[Collected data entries]
- Opening Delimiter -

-- ==== Sys2Proof/Laws/Exec.lean ====
section
/-! SUPPORT. One equation per instruction that can fault or branch, and what executing any instruction can be, said once
for all 35: it always answers a next state, which is the start state with a cause latched or a completed execution that
leaves `FAULT` and the key latch alone. The other instructions' executions are `rfl`. -/

namespace Sys2Proof.Machine

/-! ## Equations -/

theorem exec_ret (s : State) :
    exec .ret s = if _h : s.sp.val = 0 then .next { s with fault := some .stackUnderflow }
      else .next ((s.advancePc.setStack s.stack ⟨s.sp.val - 1, by omega⟩).setPc (s.stack[s.sp.val - 1]'(by omega))) := by
  by_cases h : s.sp.val = 0
  · rw [dif_pos h]
    simp only [exec, execRet, execute, pop_empty s.advancePc h, takeFault_eq]
  · rw [dif_neg h]
    simp only [exec, execRet, execute, pop_ok s.advancePc h]
    rfl

theorem exec_call (nnn : Addr12) (s : State) :
    exec (.call nnn) s = if h : s.sp.val < 16 then
        .next ((s.advancePc.setStack (s.stack.set s.sp.val (s.pc + 2) h) ⟨s.sp.val + 1, by omega⟩).setPc (zext12 nnn))
      else .next { s with fault := some .stackOverflow } := by
  by_cases h : s.sp.val < 16
  · rw [dif_pos h]
    simp only [exec, execCall, execute, push_ok s.advancePc s.advancePc.pc h]
    rfl
  · rw [dif_neg h]
    have h16 : s.sp.val = 16 := by omega
    simp only [exec, execCall, execute, push_full s.advancePc s.advancePc.pc h16, takeFault_eq]

theorem exec_skp (x : Reg) (s : State) :
    exec (.skp x) s = if (s.getV x).toNat ≤ 15 then .next (s.advancePc.skipIf (s.keyDown (s.getV x).toNat))
      else .next { s with fault := some .outOfBounds } := by
  by_cases h : (s.getV x).toNat ≤ 15
  · rw [if_pos h]
    simp only [exec, execSkp, execute, advancePc_getV, keyAt_ok s.advancePc (s.getV x) h]
    rfl
  · rw [if_neg h]
    simp only [exec, execSkp, execute, advancePc_getV, keyAt_error s.advancePc (s.getV x) (Nat.not_le.mp h), takeFault_eq]

theorem exec_sknp (x : Reg) (s : State) :
    exec (.sknp x) s = if (s.getV x).toNat ≤ 15 then .next (s.advancePc.skipIf (!s.keyDown (s.getV x).toNat))
      else .next { s with fault := some .outOfBounds } := by
  by_cases h : (s.getV x).toNat ≤ 15
  · rw [if_pos h]
    simp only [exec, execSknp, execute, advancePc_getV, keyAt_ok s.advancePc (s.getV x) h]
    rfl
  · rw [if_neg h]
    simp only [exec, execSknp, execute, advancePc_getV, keyAt_error s.advancePc (s.getV x) (Nat.not_le.mp h), takeFault_eq]

theorem exec_ldVxKey (x : Reg) (s : State) :
    exec (.ldVxKey x) s = match firstKey s with
      | some k => .next (s.advancePc.setV x (BitVec.ofNat 8 k))
      | none => .next (s.advancePc.setPc (s.pc + 2 - 2)) := by
  have h : firstKey s.advancePc = firstKey s := firstKey_eq_of_key rfl
  simp only [exec, execLdVxKey, execute, h]
  cases firstKey s <;> rfl

theorem exec_ldF (x : Reg) (s : State) :
    exec (.ldF x) s = if (s.getV x).toNat ≤ 15 then
        .next (s.advancePc.setI (BitVec.ofNat 16 (0x50 + 5 * (s.getV x).toNat)))
      else .next { s with fault := some .outOfBounds } := by
  by_cases h : (s.getV x).toNat ≤ 15
  · rw [if_pos h]
    simp only [exec, execLdF, execute, advancePc_getV, glyphAddress_ok (s.getV x) h]
  · rw [if_neg h]
    simp only [exec, execLdF, execute, advancePc_getV, glyphAddress_error (s.getV x) (Nat.not_le.mp h), takeFault_eq]

/-- May `n` bytes be stored at `a` (R46)? -/
abbrev storable (a n : Nat) : Prop := a + n ≤ 4096 ∧ ¬ (a ≤ 0x9F ∧ 0x50 < a + n)

theorem exec_ldB (x : Reg) (s : State) :
    exec (.ldB x) s = if storable s.i.toNat 3 then
        .next { s.advancePc with mem := Memory.writeAll s.mem s.i.toNat (bcdDigits (s.getV x)) }
      else .next { s with fault := some .outOfBounds } := by
  have hc := memWrite_cases s.advancePc s.i.toNat (bcdDigits (s.getV x)) (by simp)
  rw [bcdDigits_length] at hc
  simp only [exec, execLdB, execute, State.addrI, advancePc_getV, advancePc_i]
  by_cases h : storable s.i.toNat 3
  · rw [if_pos h, hc.trans (if_pos h)]
    rfl
  · rw [if_neg h, hc.trans (if_neg h)]
    rfl

theorem exec_dump (x : Reg) (s : State) :
    exec (.dump x) s = if storable s.i.toNat (x.val + 1) then
        .next { s.advancePc with mem := Memory.writeAll s.mem s.i.toNat (s.regsUpTo x) }
      else .next { s with fault := some .outOfBounds } := by
  have hc := memWrite_cases s.advancePc s.i.toNat (s.regsUpTo x) (by simp)
  rw [regsUpTo_length] at hc
  simp only [exec, execDump, execute, State.addrI, advancePc_i, show s.advancePc.regsUpTo x = s.regsUpTo x from rfl]
  by_cases h : storable s.i.toNat (x.val + 1)
  · rw [if_pos h, hc.trans (if_pos h)]
    rfl
  · rw [if_neg h, hc.trans (if_neg h)]
    rfl

theorem exec_load (x : Reg) (s : State) :
    exec (.load x) s = if s.i.toNat + x.val ≤ 4095 then
        .next { s.advancePc with
          v := loadRegs s.v 0 ((List.range (x.val + 1)).map fun k => s.peek (s.i.toNat + k)) }
      else .next { s with fault := some .outOfBounds } := by
  have hc := memRead_cases s.advancePc s.i.toNat (x.val + 1) (by omega)
  simp only [exec, execLoad, execute, State.addrI, advancePc_i]
  by_cases h : s.i.toNat + x.val ≤ 4095
  · rw [if_pos h, hc.trans (if_pos (by omega))]
    rfl
  · rw [if_neg h, hc.trans (if_neg (by omega))]
    rfl

/-- The bytes of an `n`-row sprite at `I` (R122). -/
def spriteBytes (s : State) (n : Nat) : List Byte := (List.range n).map fun k => s.peek (s.i.toNat + k)

@[simp] theorem spriteBytes_length (s : State) (n : Nat) : (spriteBytes s n).length = n := by simp [spriteBytes]

theorem spriteBytes_getD (s : State) {n k : Nat} (h : k < n) : (spriteBytes s n).getD k 0 = s.peek (s.i.toNat + k) := by
  simp [spriteBytes, h]

/-- Does the draw fit memory and the grid (R122, R124)? -/
abbrev drawable (x y : Reg) (n : Nat) (s : State) : Prop :=
  n = 0 ∨ (s.i.toNat + n ≤ 4096 ∧ originX (s.getV x) ≤ 56 ∧ originY (s.getV y) + n ≤ 32)

/-- What a draw does to the display, and its collision output. -/
def drawn (x y : Reg) (n : Nat) (s : State) : Vector (BitVec 64) 32 × Bool :=
  drawRows s.fb (originX (s.getV x)) (originY (s.getV y)) (spriteBytes s n)

theorem exec_drw (x y : Reg) (n : Fin 16) (s : State) :
    exec (.drw x y n) s = if drawable x y n.val s then
        .next (State.setFlag { s.advancePc with fb := (drawn x y n.val s).1 } (drawn x y n.val s).2)
      else .next { s with fault := some .outOfBounds } := by
  have hl := leavesGrid_false (originX (s.getV x)) (originY (s.getV y)) n.val
  simp only [exec, execDrw, execute, State.addrI, advancePc_getV, advancePc_i, advancePc_fb, drawn]
  by_cases hm : n.val = 0 ∨ s.i.toNat + n.val ≤ 4096
  · have hr : memRead s.advancePc s.i.toNat n.val = .ok (spriteBytes s n.val) := by
      by_cases h0 : n.val = 0
      · rw [h0]; rfl
      · exact (memRead_cases _ _ _ (by omega)).trans (if_pos (by omega))
    rw [hr]
    by_cases hg : leavesGrid (originX (s.getV x)) (originY (s.getV y)) n.val = true
    · have : ¬ drawable x y n.val s := fun hd => by
        have : leavesGrid (originX (s.getV x)) (originY (s.getV y)) n.val = false := hl.mpr (hd.imp id And.right)
        simp [this] at hg
      simp only [hg, if_true, if_neg this, takeFault_eq]
    · rw [Bool.not_eq_true] at hg
      have : drawable x y n.val s := by
        rcases hl.mp hg with h | h
        · exact .inl h
        · exact hm.imp id fun hm => ⟨hm, h⟩
      simp only [hg, Bool.false_eq_true, if_false, if_pos this]
  · have hr : memRead s.advancePc s.i.toNat n.val = .error .outOfBounds :=
      (memRead_cases _ _ _ (by omega)).trans (if_neg (by omega))
    have : ¬ drawable x y n.val s := fun hd => hm (hd.imp id And.left)
    rw [hr, if_neg this]
    rfl

/-! ## Any instruction -/

/-- Every instruction is `execute` of some rule. -/
theorem exec_shape (i : Instr) (s : State) : ∃ rule, exec i s = execute s rule := by
  cases i
  all_goals
    unfold exec
    exact ⟨_, rfl⟩

theorem exec_answers (i : Instr) (s : State) : ∃ t, exec i s = .next t := by
  obtain ⟨rule, h⟩ := exec_shape i s
  rcases execute_cases s rule with ⟨t, _, ht⟩ | ⟨c, _, ht⟩
  · exact ⟨t, h.trans ht⟩
  · exact ⟨_, h.trans ht⟩

/-- Executing an instruction completes, with `FAULT` and `KEY` unchanged, or takes a fault precisely (R173). -/
theorem exec_cases {i : Instr} {s t : State} (h : exec i s = .next t) :
    (t.fault = s.fault ∧ t.key = s.key) ∨ ∃ c, t = { s with fault := some c } := by
  cases i
  case ret | call | skp | sknp | ldF | ldB | dump | load | drw =>
    simp only [exec_ret, exec_call, exec_skp, exec_sknp, exec_ldF, exec_ldB, exec_dump, exec_load, exec_drw] at h
    split at h <;> cases h
    all_goals first
      | exact .inr ⟨_, rfl⟩
      | exact .inl ⟨by simp, by simp⟩
  case ldVxKey =>
    rw [exec_ldVxKey] at h
    split at h <;> cases h <;> exact .inl ⟨rfl, rfl⟩
  case seImm | sneImm | seReg | sneReg =>
    cases h
    exact .inl ⟨by simp, by simp⟩
  all_goals
    cases h
    exact .inl ⟨rfl, rfl⟩

end Sys2Proof.Machine
end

- Closing Delimiter -

**Work to be completed**
For the records above, how many lines contain the word "rcases"? Reply with the number only.

**Written reply**
2